What the task asks: In the entries below, find the line with "R156. DEC.RB.END: OK" and the line with "exec (.decBeBad c)"; give again those lines and every line between them, exactly.

Saved data entries:

---

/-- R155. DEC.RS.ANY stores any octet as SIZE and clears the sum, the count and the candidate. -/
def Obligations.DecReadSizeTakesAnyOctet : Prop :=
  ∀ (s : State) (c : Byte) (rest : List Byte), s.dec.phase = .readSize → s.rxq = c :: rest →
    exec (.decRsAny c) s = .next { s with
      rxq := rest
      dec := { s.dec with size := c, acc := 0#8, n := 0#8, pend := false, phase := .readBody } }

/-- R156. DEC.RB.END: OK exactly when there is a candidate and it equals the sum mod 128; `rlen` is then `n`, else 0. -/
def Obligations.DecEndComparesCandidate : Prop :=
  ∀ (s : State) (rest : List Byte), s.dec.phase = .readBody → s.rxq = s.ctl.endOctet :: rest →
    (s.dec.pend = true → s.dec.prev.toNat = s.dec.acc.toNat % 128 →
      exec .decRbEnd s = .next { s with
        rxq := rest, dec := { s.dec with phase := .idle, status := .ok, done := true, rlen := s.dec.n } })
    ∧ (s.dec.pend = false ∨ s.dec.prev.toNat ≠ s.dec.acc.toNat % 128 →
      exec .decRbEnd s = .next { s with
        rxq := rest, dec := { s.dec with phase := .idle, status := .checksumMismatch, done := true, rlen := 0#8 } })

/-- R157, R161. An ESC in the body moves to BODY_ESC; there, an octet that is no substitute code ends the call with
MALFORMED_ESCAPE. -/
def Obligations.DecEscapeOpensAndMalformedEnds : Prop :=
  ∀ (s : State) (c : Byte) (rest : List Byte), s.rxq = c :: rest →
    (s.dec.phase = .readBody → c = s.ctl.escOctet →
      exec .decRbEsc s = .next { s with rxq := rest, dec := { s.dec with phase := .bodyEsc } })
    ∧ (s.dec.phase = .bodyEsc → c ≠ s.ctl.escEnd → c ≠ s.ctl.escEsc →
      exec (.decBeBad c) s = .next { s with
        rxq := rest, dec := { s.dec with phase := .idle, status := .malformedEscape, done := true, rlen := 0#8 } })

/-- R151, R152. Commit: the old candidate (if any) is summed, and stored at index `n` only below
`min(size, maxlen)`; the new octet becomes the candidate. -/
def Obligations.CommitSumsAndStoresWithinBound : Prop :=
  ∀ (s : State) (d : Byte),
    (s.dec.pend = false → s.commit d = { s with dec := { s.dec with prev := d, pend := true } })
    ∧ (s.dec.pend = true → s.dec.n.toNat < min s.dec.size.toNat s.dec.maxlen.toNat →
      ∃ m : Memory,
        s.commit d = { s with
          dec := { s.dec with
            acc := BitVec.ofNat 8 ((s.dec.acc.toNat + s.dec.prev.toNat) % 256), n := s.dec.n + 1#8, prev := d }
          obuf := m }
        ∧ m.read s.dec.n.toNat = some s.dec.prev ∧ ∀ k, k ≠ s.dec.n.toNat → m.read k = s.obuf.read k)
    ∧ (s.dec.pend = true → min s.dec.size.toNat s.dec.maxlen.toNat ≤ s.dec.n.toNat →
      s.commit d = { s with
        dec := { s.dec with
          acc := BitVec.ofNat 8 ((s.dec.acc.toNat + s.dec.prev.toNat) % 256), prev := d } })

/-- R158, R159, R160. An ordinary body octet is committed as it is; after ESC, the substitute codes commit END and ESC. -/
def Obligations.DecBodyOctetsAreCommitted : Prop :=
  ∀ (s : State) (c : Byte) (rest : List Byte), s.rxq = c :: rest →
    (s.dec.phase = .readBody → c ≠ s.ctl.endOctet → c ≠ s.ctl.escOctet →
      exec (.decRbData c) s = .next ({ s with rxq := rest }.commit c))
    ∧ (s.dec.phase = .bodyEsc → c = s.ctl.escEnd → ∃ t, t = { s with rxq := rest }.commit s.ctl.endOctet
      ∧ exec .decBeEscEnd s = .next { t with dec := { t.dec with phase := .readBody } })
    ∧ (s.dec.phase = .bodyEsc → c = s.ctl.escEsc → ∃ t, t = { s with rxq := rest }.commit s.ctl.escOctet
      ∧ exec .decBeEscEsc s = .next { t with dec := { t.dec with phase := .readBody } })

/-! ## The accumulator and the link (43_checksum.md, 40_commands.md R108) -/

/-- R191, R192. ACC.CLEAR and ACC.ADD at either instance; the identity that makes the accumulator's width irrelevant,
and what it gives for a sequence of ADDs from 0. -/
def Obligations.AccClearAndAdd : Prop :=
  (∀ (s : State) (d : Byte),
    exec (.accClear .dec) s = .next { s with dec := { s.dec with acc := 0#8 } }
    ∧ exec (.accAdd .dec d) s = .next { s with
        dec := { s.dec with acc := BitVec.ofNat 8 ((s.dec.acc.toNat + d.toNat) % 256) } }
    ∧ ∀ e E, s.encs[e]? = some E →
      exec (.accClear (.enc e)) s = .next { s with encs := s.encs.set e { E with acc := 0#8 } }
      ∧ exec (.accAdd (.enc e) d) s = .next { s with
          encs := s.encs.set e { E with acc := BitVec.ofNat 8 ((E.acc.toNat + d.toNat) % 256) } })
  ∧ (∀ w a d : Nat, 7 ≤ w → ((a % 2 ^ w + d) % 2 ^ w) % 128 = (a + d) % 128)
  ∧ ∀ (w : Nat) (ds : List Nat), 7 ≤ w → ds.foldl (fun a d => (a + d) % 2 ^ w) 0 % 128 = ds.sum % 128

---

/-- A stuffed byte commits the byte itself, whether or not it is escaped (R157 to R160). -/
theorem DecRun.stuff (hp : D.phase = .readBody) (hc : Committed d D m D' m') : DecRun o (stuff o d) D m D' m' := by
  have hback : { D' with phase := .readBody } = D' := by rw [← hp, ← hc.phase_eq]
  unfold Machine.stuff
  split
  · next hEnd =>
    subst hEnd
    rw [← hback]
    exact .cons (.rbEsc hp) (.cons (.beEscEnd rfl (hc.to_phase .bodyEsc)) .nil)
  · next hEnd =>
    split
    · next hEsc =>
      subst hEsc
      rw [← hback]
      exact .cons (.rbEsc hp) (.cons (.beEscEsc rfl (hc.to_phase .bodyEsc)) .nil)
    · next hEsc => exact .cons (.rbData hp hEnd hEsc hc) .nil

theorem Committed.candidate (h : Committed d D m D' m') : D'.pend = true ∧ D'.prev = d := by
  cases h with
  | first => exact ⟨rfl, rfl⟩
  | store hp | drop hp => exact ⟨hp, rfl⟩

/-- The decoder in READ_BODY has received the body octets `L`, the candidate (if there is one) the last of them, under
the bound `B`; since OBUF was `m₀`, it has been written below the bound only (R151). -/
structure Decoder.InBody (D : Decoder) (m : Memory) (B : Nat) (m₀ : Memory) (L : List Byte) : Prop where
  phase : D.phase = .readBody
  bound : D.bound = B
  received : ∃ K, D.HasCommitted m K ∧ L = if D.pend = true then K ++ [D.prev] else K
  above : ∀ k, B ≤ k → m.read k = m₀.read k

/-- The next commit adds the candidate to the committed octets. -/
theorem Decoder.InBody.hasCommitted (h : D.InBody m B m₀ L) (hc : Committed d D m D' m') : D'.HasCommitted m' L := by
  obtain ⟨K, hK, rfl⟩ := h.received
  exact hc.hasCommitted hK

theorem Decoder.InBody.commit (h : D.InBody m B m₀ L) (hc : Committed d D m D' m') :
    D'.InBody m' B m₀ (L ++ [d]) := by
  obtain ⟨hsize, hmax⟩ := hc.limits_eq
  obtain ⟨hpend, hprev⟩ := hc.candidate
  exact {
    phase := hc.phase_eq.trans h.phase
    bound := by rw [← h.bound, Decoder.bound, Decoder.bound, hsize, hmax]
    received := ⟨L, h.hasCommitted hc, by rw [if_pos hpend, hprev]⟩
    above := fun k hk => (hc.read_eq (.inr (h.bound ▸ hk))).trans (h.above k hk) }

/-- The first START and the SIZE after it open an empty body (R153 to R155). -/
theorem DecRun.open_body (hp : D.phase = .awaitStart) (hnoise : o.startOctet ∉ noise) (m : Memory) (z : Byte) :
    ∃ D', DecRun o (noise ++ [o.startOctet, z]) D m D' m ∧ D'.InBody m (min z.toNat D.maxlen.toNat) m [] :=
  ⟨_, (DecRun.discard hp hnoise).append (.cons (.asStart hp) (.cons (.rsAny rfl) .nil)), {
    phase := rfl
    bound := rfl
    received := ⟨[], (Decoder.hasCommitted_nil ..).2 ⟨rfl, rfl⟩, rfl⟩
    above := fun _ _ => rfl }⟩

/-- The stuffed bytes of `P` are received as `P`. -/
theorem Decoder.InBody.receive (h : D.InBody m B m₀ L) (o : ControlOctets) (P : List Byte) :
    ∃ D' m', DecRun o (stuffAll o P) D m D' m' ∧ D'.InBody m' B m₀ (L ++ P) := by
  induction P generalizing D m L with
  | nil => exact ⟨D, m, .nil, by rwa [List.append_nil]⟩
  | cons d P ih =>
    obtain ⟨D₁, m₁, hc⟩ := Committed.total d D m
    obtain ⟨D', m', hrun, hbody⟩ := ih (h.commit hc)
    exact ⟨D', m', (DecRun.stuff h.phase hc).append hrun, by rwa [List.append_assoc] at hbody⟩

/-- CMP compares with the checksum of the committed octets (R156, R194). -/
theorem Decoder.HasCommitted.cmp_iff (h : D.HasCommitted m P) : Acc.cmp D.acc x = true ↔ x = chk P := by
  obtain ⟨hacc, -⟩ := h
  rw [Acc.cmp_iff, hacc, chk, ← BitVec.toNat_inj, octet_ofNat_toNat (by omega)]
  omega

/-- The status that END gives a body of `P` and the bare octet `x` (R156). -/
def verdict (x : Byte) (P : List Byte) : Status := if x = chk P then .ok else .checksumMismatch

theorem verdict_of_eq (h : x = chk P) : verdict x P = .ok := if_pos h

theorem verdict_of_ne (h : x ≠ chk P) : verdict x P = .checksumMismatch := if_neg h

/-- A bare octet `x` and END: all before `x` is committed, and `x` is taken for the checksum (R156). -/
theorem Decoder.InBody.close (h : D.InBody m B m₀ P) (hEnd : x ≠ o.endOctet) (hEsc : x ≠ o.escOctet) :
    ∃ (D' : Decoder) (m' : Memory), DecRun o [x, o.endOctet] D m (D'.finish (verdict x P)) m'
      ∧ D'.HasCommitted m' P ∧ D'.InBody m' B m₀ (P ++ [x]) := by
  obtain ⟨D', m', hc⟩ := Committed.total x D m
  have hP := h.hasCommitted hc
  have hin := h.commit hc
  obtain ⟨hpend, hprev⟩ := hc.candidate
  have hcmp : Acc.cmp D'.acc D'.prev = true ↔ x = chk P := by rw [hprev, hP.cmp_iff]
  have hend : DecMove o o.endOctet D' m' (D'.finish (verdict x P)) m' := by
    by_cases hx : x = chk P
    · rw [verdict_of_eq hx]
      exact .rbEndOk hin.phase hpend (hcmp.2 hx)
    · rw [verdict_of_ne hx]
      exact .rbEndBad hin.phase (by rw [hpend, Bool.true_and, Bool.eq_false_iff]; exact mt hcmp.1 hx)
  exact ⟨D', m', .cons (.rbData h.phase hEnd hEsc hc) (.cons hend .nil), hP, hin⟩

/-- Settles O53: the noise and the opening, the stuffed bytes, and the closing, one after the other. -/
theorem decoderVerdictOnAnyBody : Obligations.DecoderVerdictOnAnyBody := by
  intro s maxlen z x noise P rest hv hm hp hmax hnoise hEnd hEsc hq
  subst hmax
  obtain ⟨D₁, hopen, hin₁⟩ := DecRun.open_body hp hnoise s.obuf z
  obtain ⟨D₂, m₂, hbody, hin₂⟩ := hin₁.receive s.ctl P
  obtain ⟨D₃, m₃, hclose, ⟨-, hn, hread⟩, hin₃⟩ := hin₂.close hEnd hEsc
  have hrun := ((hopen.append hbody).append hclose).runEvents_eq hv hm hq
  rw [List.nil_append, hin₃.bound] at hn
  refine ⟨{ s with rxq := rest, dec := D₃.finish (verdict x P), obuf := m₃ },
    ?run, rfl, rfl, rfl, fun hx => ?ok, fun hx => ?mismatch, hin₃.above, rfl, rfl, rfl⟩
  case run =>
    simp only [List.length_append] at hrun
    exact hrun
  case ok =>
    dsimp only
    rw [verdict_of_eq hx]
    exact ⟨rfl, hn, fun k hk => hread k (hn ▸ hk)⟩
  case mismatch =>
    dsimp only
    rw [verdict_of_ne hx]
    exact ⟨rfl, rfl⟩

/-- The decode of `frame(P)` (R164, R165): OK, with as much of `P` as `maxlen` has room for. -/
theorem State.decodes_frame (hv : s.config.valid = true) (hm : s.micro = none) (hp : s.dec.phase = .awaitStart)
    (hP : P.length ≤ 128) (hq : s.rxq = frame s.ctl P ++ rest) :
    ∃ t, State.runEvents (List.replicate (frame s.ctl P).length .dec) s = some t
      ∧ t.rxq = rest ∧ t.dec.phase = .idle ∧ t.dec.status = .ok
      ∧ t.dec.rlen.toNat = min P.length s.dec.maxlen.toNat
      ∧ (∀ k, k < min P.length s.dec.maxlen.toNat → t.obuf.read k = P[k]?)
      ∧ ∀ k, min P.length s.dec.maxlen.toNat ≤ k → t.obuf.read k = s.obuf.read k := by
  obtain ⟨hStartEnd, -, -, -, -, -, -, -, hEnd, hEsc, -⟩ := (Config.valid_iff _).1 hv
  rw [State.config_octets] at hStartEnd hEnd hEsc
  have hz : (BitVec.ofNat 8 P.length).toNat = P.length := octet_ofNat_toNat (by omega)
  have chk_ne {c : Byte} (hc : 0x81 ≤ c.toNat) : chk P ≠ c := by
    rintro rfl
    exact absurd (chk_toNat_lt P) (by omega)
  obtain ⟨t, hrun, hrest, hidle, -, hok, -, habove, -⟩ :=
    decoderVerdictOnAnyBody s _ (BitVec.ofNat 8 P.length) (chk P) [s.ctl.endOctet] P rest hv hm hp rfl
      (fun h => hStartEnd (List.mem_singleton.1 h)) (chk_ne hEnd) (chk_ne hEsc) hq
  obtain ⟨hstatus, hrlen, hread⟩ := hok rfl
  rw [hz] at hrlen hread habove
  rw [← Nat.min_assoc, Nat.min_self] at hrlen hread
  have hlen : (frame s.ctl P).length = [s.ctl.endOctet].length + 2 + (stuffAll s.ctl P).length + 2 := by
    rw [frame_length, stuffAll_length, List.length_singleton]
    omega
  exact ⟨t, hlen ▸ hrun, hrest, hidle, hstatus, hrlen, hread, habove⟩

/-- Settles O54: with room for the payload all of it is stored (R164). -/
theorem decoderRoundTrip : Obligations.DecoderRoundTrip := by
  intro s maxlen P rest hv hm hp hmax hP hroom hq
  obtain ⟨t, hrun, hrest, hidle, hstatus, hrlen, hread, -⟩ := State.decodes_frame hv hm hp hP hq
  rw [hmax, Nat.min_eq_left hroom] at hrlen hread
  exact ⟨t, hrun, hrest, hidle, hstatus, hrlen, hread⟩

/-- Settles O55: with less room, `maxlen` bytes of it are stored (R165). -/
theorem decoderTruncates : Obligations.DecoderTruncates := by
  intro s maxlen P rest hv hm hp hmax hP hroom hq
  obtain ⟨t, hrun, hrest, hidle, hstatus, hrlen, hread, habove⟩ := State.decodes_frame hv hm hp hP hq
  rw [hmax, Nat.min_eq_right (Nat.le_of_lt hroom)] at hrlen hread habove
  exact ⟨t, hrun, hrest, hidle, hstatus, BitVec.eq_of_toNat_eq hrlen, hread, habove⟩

---

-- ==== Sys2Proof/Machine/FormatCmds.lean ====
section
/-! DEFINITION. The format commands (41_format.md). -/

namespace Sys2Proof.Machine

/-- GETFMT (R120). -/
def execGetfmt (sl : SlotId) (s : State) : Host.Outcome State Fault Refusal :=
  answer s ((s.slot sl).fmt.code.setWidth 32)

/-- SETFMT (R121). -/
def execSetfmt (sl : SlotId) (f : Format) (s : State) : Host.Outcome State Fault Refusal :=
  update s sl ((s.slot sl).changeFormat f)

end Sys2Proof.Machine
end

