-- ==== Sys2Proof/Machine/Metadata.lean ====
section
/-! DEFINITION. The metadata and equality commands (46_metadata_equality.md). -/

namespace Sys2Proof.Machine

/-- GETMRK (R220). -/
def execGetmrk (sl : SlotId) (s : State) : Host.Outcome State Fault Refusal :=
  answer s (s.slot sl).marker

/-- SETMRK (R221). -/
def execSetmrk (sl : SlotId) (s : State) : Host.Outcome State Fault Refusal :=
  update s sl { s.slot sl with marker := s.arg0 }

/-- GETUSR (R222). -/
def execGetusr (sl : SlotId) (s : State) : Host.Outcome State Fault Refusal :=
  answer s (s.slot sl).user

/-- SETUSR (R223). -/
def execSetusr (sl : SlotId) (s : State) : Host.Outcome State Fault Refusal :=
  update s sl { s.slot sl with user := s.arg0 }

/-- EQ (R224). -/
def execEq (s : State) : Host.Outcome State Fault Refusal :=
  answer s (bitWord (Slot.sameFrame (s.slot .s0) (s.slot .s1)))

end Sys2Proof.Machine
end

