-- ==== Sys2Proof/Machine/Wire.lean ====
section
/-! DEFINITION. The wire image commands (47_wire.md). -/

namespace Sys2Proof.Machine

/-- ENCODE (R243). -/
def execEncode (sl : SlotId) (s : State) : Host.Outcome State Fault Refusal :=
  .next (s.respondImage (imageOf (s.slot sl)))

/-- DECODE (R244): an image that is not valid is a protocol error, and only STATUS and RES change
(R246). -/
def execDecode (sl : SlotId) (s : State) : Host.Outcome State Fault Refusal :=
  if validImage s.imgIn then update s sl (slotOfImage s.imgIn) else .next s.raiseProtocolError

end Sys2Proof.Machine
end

---

Response to this task:
/-- R156. DEC.RB.END: OK exactly when there is a candidate and it equals the sum mod 128; `rlen` is then `n`, else 0. -/
def Obligations.DecEndComparesCandidate : Prop :=
  ∀ (s : State) (rest : List Byte), s.dec.phase = .readBody → s.rxq = s.ctl.endOctet :: rest →
    (s.dec.pend = true → s.dec.prev.toNat = s.dec.acc.toNat % 128 →
      exec .decRbEnd s = .next { s with
        rxq := rest, dec := { s.dec with phase := .idle, status := .ok, done := true, rlen := s.dec.n } })
    ∧ (s.dec.pend = false ∨ s.dec.prev.toNat ≠ s.dec.acc.toNat % 128 →
      exec .decRbEnd s = .next { s with
        rxq := rest, dec := { s.dec with phase := .idle, status := .checksumMismatch, done := true, rlen := 0#8 } })

/-- R157, R161. An ESC in the body moves to BODY_ESC; there, an octet that is no substitute code ends the call with
MALFORMED_ESCAPE. -/
def Obligations.DecEscapeOpensAndMalformedEnds : Prop :=
  ∀ (s : State) (c : Byte) (rest : List Byte), s.rxq = c :: rest →
    (s.dec.phase = .readBody → c = s.ctl.escOctet →
      exec .decRbEsc s = .next { s with rxq := rest, dec := { s.dec with phase := .bodyEsc } })
    ∧ (s.dec.phase = .bodyEsc → c ≠ s.ctl.escEnd → c ≠ s.ctl.escEsc →
      exec (.decBeBad c) s = .next { s with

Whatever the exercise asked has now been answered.